[RAW DATA Boundary: Start]
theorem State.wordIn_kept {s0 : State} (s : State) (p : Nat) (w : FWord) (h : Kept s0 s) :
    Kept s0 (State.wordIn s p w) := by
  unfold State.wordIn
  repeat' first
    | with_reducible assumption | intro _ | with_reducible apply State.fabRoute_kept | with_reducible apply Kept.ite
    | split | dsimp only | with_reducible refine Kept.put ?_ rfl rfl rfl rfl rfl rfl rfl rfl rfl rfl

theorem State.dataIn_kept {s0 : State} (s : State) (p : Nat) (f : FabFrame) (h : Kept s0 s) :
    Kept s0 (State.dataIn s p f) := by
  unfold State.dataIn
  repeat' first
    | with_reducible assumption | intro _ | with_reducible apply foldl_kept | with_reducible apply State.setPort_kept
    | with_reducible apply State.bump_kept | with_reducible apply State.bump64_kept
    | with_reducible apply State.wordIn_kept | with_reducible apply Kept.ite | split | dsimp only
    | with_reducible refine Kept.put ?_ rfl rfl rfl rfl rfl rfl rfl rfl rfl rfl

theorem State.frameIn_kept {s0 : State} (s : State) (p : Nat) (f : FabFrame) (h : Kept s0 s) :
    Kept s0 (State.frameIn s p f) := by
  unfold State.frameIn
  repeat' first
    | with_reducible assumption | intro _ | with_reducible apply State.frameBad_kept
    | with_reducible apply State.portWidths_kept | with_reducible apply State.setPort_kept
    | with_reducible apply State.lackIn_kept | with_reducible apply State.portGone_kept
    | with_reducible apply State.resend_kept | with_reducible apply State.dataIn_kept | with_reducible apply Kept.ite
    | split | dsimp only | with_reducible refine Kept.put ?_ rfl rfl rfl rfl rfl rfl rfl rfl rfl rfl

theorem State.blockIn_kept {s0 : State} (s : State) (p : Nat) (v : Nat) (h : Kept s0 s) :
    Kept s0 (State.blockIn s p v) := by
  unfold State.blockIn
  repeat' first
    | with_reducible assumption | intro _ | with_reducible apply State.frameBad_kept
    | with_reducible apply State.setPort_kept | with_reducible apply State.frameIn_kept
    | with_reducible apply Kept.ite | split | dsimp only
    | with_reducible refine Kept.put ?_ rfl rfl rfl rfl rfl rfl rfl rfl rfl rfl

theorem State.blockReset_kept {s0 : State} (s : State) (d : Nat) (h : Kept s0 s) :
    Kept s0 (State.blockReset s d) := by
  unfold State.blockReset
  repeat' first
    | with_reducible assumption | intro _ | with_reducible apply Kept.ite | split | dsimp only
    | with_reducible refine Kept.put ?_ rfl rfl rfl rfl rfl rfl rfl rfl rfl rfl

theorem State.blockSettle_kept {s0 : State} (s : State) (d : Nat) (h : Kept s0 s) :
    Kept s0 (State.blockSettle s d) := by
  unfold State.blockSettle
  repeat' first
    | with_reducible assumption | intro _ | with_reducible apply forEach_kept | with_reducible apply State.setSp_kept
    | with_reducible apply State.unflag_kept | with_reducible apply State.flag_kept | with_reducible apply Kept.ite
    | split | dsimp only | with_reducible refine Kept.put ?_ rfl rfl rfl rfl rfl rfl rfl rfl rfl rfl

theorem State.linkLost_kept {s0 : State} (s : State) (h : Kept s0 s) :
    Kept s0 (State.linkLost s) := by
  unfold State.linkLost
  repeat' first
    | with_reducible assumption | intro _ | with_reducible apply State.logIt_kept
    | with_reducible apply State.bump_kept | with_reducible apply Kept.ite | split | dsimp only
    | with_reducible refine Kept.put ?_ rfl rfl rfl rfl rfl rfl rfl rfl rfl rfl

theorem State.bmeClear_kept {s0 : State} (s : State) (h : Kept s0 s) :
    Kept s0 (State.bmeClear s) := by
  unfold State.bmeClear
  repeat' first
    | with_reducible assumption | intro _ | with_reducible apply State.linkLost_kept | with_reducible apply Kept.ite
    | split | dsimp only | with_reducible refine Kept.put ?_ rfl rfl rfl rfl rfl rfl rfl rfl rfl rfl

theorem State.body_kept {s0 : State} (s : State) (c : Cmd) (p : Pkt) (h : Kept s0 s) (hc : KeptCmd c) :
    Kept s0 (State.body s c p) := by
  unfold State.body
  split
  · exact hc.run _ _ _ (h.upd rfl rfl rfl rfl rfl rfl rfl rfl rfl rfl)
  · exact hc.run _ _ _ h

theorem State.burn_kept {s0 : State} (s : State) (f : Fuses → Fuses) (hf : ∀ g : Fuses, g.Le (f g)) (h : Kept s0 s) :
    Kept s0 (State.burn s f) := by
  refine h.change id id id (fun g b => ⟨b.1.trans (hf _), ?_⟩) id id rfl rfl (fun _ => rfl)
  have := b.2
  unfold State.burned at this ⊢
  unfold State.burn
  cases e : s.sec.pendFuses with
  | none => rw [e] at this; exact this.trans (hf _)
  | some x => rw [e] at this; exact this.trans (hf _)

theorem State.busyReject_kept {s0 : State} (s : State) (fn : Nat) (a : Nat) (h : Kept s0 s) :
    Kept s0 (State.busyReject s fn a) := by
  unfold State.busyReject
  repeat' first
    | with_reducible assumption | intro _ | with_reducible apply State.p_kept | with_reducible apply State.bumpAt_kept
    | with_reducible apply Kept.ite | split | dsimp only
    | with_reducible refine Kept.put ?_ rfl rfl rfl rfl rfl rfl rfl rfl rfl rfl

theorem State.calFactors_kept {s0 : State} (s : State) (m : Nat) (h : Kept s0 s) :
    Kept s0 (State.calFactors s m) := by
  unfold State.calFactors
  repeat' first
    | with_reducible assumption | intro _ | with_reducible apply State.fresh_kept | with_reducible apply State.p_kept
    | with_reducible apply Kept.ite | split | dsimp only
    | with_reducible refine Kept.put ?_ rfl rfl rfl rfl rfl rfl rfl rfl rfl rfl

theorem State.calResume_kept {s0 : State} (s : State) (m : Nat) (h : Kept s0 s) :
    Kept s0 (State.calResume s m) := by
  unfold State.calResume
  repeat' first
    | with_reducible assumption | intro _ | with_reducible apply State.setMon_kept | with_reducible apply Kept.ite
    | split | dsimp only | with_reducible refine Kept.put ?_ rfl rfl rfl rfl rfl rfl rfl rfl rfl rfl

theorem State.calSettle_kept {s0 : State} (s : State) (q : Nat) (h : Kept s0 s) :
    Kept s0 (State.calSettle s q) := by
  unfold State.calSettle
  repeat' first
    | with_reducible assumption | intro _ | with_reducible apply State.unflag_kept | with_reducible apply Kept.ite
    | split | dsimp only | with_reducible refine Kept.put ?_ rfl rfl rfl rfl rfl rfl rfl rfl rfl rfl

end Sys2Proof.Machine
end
[RAW DATA Boundary: End]
[RAW DATA Boundary: Start]
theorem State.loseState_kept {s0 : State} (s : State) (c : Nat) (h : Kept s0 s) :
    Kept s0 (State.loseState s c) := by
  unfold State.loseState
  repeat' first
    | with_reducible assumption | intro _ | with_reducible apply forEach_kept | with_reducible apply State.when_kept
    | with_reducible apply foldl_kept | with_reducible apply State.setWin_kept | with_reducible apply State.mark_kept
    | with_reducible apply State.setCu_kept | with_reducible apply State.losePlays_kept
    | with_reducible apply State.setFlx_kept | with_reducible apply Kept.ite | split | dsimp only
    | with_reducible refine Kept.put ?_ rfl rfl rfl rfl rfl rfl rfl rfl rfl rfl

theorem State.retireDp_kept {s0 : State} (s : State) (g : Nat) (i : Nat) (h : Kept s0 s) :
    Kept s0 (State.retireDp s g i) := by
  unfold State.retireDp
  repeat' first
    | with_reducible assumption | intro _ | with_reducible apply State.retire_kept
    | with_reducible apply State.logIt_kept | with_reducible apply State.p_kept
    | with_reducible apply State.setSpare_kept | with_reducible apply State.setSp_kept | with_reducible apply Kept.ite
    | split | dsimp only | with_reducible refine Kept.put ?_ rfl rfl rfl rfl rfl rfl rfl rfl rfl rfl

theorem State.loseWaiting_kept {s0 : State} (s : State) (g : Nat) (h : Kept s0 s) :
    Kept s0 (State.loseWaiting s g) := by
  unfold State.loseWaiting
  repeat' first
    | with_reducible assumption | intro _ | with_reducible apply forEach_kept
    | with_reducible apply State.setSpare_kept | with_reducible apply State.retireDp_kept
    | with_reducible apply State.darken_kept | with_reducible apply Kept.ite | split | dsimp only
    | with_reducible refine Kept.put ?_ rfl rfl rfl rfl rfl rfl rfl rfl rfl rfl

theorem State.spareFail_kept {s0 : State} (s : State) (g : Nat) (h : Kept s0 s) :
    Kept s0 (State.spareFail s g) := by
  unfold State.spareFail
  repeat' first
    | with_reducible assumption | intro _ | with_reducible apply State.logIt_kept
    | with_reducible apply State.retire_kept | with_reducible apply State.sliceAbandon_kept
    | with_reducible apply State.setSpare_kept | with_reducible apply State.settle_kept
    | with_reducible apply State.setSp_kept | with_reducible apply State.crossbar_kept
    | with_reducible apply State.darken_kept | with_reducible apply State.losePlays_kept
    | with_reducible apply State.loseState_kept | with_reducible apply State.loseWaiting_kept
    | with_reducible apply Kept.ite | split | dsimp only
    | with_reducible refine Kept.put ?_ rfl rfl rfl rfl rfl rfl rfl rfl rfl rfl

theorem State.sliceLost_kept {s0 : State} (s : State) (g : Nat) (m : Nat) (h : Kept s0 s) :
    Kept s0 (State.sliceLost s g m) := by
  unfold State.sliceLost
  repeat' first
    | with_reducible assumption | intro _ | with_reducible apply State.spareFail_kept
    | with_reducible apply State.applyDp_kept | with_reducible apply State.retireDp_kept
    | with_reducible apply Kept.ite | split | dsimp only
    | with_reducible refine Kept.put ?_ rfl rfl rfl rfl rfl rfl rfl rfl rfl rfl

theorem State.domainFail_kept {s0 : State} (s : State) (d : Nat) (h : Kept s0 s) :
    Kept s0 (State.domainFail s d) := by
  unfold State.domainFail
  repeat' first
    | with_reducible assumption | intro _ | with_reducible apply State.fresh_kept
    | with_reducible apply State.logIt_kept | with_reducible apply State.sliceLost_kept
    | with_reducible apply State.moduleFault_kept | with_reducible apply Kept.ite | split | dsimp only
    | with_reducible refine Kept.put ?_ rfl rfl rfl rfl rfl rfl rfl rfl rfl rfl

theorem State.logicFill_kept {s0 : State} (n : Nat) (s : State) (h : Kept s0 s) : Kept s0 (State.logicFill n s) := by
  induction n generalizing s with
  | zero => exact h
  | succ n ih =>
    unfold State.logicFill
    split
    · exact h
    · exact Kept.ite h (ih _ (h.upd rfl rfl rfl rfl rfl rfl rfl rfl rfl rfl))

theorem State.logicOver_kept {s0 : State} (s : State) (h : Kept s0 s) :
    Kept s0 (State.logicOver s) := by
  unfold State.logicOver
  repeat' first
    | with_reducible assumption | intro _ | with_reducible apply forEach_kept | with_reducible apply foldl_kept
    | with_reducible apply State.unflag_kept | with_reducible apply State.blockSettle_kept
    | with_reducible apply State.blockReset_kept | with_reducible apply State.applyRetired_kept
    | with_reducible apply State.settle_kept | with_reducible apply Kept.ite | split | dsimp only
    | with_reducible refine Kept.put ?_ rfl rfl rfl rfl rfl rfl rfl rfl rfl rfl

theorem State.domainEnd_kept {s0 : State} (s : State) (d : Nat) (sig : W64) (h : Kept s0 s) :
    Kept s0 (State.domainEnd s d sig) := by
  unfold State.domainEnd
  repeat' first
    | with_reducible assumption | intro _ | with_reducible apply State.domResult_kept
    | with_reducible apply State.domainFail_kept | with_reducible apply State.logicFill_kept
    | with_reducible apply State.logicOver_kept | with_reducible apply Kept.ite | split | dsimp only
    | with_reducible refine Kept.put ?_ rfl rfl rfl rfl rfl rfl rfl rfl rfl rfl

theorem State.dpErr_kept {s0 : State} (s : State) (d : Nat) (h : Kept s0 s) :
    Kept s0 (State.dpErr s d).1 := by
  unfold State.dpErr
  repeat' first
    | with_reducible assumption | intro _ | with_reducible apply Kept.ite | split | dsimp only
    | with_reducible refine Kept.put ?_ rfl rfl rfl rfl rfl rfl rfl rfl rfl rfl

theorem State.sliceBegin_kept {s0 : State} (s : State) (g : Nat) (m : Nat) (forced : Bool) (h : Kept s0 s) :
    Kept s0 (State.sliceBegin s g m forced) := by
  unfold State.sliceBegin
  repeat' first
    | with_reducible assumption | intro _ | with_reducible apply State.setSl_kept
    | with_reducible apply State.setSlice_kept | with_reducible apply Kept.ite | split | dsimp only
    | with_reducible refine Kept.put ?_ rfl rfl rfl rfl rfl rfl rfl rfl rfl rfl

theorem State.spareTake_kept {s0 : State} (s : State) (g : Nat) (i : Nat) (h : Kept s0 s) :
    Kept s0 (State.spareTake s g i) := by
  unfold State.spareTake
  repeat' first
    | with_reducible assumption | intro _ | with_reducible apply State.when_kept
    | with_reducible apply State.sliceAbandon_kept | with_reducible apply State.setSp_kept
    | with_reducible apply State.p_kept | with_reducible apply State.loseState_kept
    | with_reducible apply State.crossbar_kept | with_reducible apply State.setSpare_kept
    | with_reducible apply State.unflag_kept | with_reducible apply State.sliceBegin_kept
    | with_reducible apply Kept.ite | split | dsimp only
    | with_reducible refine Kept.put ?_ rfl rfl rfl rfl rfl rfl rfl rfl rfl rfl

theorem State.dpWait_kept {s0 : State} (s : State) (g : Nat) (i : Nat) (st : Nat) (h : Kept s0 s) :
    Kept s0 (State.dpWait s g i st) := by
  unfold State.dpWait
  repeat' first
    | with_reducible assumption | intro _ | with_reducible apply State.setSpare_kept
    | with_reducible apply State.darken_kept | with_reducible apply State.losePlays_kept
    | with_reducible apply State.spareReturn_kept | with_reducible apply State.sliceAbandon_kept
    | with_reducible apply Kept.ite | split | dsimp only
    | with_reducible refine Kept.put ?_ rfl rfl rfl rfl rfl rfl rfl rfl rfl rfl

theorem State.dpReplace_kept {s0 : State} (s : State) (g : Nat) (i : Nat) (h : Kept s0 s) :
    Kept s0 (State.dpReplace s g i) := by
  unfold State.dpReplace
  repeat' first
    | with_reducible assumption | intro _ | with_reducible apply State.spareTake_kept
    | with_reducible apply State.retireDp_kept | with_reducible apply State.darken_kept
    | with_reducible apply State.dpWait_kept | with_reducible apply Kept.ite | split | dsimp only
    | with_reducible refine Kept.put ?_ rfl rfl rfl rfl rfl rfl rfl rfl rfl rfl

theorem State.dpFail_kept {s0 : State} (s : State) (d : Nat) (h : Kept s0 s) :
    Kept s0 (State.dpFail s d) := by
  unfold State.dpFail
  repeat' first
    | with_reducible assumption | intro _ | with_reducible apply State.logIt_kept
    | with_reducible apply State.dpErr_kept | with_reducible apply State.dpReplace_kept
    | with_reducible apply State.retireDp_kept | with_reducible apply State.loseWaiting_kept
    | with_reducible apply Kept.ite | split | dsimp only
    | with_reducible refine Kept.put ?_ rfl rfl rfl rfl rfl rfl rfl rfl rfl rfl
[RAW DATA Boundary: End]
[RAW DATA Boundary: Start]
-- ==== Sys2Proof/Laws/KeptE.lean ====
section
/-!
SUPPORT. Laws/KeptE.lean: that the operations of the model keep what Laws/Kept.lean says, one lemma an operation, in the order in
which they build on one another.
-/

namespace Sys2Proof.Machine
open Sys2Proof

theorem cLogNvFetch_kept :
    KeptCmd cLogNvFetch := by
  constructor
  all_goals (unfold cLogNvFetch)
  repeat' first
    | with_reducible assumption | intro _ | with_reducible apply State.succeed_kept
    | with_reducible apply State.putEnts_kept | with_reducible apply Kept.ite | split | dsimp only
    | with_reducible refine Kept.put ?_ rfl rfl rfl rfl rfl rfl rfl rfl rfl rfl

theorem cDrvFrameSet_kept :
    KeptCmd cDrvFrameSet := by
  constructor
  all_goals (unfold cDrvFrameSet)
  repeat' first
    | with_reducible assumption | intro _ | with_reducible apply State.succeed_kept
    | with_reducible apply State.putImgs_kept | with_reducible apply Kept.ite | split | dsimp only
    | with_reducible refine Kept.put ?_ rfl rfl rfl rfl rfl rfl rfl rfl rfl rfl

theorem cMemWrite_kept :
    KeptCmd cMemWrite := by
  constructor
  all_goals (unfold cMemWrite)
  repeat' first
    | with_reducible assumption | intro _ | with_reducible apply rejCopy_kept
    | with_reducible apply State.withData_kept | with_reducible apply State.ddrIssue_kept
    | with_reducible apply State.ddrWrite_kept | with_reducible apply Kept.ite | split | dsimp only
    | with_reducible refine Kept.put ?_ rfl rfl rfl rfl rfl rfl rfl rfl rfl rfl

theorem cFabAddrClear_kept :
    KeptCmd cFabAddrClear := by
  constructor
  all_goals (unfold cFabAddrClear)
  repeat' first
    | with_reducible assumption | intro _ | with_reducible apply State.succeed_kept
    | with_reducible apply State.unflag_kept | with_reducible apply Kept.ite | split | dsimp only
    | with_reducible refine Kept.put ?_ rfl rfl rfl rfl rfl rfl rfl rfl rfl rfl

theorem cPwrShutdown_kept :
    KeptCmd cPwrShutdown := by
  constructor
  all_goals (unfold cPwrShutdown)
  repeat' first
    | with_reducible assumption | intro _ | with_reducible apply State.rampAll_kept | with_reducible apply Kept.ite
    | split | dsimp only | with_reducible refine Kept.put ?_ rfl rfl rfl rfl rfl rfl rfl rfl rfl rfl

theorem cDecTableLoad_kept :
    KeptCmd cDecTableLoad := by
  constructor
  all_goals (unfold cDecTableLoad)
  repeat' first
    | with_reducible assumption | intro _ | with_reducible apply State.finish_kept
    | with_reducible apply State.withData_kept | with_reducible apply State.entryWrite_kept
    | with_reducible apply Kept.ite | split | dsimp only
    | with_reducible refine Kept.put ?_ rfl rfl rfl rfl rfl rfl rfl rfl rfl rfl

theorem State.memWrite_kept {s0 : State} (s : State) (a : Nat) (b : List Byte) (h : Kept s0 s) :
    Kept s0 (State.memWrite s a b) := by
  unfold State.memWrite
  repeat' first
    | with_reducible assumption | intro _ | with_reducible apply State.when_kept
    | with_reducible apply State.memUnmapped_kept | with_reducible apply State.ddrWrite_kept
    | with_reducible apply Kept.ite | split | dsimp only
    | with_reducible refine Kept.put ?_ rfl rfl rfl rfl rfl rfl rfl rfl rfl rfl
[RAW DATA Boundary: End]
TASK DIRECTIONS
From the records above, extract exactly and only the lines that begin at the line with "(w : FWord)" and stop after the line with "State.fabRoute_kept | with_reducible apply Kept.ite".

ANSWER TO THIS PROBLEM
theorem State.wordIn_kept {s0 : State} (s : State) (p : Nat) (w : FWord) (h : Kept s0 s) :
    Kept s0 (State.wordIn s p w) := by
  unfold State.wordIn
  repeat' first
    | with_reducible assumption | intro _ | with_reducible apply State.fabRoute_kept | with_reducible apply Kept.ite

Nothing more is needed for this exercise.